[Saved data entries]

----------------

-- ==== Sys2Proof/Machine/PortOps.lean ====
section
/-! DEFINITION. Shared operations of the port units: port events, the opening of a handshake (R22), attachment (R5, R6),
the touch sample (R7), sample updates (R32), detachment (R8 to R11), faults (R12, R14) and losses (R30). -/

namespace Sys2Proof.Machine

/-! ## Port events (section 12.3) -/

/-- A PORT_EVENT of a port as it stands; what an event does not carry is none or 0 (log entry 19). -/
def State.portEvent (s : State) (p : Port) (e : PortEventKind) (mode : Option Nat) : Notice :=
  .portEvent ⟨e, p, (s.port p).kind, (s.port p).typeId, mode, .none, false, 0⟩

/-- The PORT_EVENT FAULT of a port: its cause, the latched flag and the trips counted (R12, R14). -/
def faultEvent (p : Port) (cause : FaultCause) (latched : Bool) (trips : Nat) : Notice :=
  .portEvent ⟨.fault, p, .none, none, none, cause, latched, trips⟩

/-! ## Classification and power -/

/-- Entry to PROBING: the classification starts afresh (R2). -/
def PortUnit.probe (u : PortUnit) : PortUnit :=
  { u with state := .probing, power := true, retry := none, level := none, lastReading := none, run := 0 }

/-! ## The handshake's opening (R22) -/

/-- An attempt opens: nothing staged, 1500 ms, and RATE is sent. -/
def PortUnit.openAttempt (u : PortUnit) (attempt : Nat) : PortUnit :=
  { u with
    hs := some ⟨attempt, some 1500, false, none, [], none⟩
    sent := u.sent ++ [.rate 0] }

/-- Entry to DESCRIBING: 2400 baud and attempt 0. -/
def PortUnit.describe (u : PortUnit) : PortUnit := ({ u with state := .describing, rate := 0 }).openAttempt 0

/-! ## Attachment (R5, R6) -/

/-- The motion unit at an attach: COASTING, empty, defaults, the history filled with the position (R5, R80). -/
def MotionUnit.attach (m : MotionUnit) : MotionUnit :=
  { m with
    motor := .coasting, queue := [], hold := none, act := none
    reg := .fresh m.position, settings := .fresh }

/-- The kind of a passive level (R5). -/
def passiveKind (level : Level) : DeviceKind :=
  match level.toNat with
  | 2 => .plainMotor | 3 => .light | 4 => .touch | _ => .unknown

/-- The touch switch's built-in descriptor (R7). -/
def touchDescriptor : Descriptor := ⟨none, [⟨1, 1, 0, 1, 0, 1, 10, 0⟩]⟩

/-- The next sequence number: 0 if it was absent, else one more, modulo 65536 (R32). -/
def nextSeq (n : Option (BitVec 16)) : BitVec 16 :=
  match n with
  | some x => x + 1
  | none => 0

/-- A sample update of a port: the record is written, and the update is offered to the subscription table and then to the
motion units (R7, R32). -/
def State.applySample (s : State) (p : Port) (mode : Nat) (raw scaled : List Int) : State :=
  let r : SampleRec := ⟨mode, raw, scaled, some (nextSeq ((s.port p).sample.bind SampleRec.seq)), s.deviceTime, false⟩
  s.modPort p fun u => { u with sample := some r }

/-- The update a port's sample record stands for is offered (R32). -/
def State.offerSample (s : State) (p : Port) : State :=
  match (s.port p).sample with
  | some r => (s.offerUpdates [r.update p]).testConditions p r
  | none => s

/-- One touch sample: 1 while RX is low (R7). -/
def State.touchSample (s : State) (p : Port) (rxLow : Bool) : State :=
  let v : Int := if rxLow then 1 else 0
  (s.applySample p 0 [v] [v]).offerSample p

/-- Attach passive (R5, R7). -/
def State.attachPassive (s : State) (p : Port) (level : Level) (rxLow : Bool) : State :=
  let kind := passiveKind level
  let touch := kind == .touch
  let t := s.modPort p fun u =>
    { u with
      state := .passive, kind := kind
      desc := if touch then some touchDescriptor else none
      mode := if touch then some 0 else none }
  let u := t.modUnit p MotionUnit.attach
  let w := if touch then u.touchSample p rxLow else u
  w.notifyAll (w.portEvent p .attached (if touch then some 0 else none))

/-- Attach serial: DESCRIBING, no descriptor, no sample record, and the handshake opens (R6). -/
def State.attachSerial (s : State) (p : Port) : State :=
  (s.modPort p fun u =>
    ({ u with kind := .serial, typeId := none, desc := none, mode := none, sample := none }).describe).modUnit p
      MotionUnit.attach

/-! ## Detachment (R8 to R11) -/

/-- Every waiting SET_MODE is answered with a status, in list order (R8, R30, R36, R38). -/
def State.answerModes (s : State) (p : Port) (st : Status) : State :=
  ((s.port p).waiting.foldl (fun t w => t.answer w.dest st []) s).modPort p fun u => { u with waiting := [] }

/-- Every PORT_WRITE of the queue is answered with a status, in queue order, and the queue is emptied (R8, R30). -/
def State.answerWrites (s : State) (p : Port) (st : Status) : State :=
  ((s.port p).writes.foldl (fun t w => t.answer w.dest st []) s).modPort p fun u =>
    { u with writes := [], writeTimer := none }

/-- The pending mode and a mode restore are removed, and the mode timer stops. -/
def PortUnit.dropMode (u : PortUnit) : PortUnit := { u with pendingMode := none, restore := false, modeTimer := none }

/-- The port record as a detach clears it: the tap, the fault history, the classification and the power stay (R8, R21). -/
def PortUnit.cleared (u : PortUnit) : PortUnit :=
  { u.dropMode with
    kind := .none, typeId := none, desc := none, mode := none, sample := none, rateCap := 5, agreed := none, log := []
    hs := none, silence := none, errorRun := 0, keepAlive := none, discarding := false }

/-- The port's own motion ends, or its pair is dissolved (R9, R10). -/
def State.detachMotion (s : State) (p : Port) : State :=
  match s.pairOf p with
  | some q => s.dissolvePair q .detached
  | none => (s.endQueue p .detached .detached).modUnit p (·.settle .coasting)

/-- A detach, with the notice of its last step (R8). -/
def State.detach (s : State) (p : Port) (last : Notice) : State :=
  let t := ((s.answerModes p .noDevice).answerWrites p .noDevice).modPort p PortUnit.dropMode
  let u := ((t.detachMotion p).sourceLost p none).removeStreams p
  ((u.setClaim p .free).modPort p PortUnit.cleared).notifyAll last

/-- A detach that ends in EMPTY or another attach: PORT_EVENT DETACHED with the kind held. -/
def State.detachPort (s : State) (p : Port) : State := s.detach p (s.portEvent p .detached none)

/-- Entry to FAULT or FAULT_LATCHED: power off, the detach of an attached port, and PORT_EVENT FAULT once (R12, R14). -/
def State.faultPort (s : State) (p : Port) (state : PortState) (retry : Option Nat) (n : Notice) : State :=
  let attached := (s.port p).attached
  let t := s.modPort p fun u => { u with state := state, power := false, retry := retry }
  if attached then t.detach p n else t.notifyAll n

/-! ## Faults and losses -/

/-- The overcurrent trips of the history that are within 10 s of now (R12, R16). -/
def State.tripsWithin (s : State) (p : Port) : List Nat := (s.port p).faults.filter fun t => decide (s.now - t ≤ 10000)

/-- The third failed attempt: FAULT with cause HANDSHAKE (R14). -/
def State.handshakeFault (s : State) (p : Port) : State :=
  s.faultPort p .fault (some 1000) (faultEvent p .handshake false (s.tripsWithin p).length)

/-- A handshake attempt fails: a new one opens, or the port faults (R24). -/
def State.failAttempt (s : State) (p : Port) : State :=
  match (s.port p).hs with
  | some h => if h.attempt + 1 = 3 then s.handshakeFault p else s.modPort p fun u => u.openAttempt (h.attempt + 1)
  | none => s

/-- A loss (R30): the record is STALE, pending work fails, and the handshake starts. -/
def State.lossOf (s : State) (p : Port) : State :=
  let t := s.modPort p fun u =>
    { u with sample := u.sample.map fun r => { r with stale := true }, silence := none, errorRun := 0, keepAlive := none }
  let u := (t.answerModes p .modeFailed).modPort p PortUnit.dropMode
  (u.answerWrites p .noResponse).modPort p PortUnit.describe

end Sys2Proof.Machine
end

----------------

> [Problem description]: Every line with "starts" in it should be copied from the entries above.

> [Reply to the task]:
/-- Entry to PROBING: the classification starts afresh (R2). -/
/-- A loss (R30): the record is STALE, pending work fails, and the handshake starts. -/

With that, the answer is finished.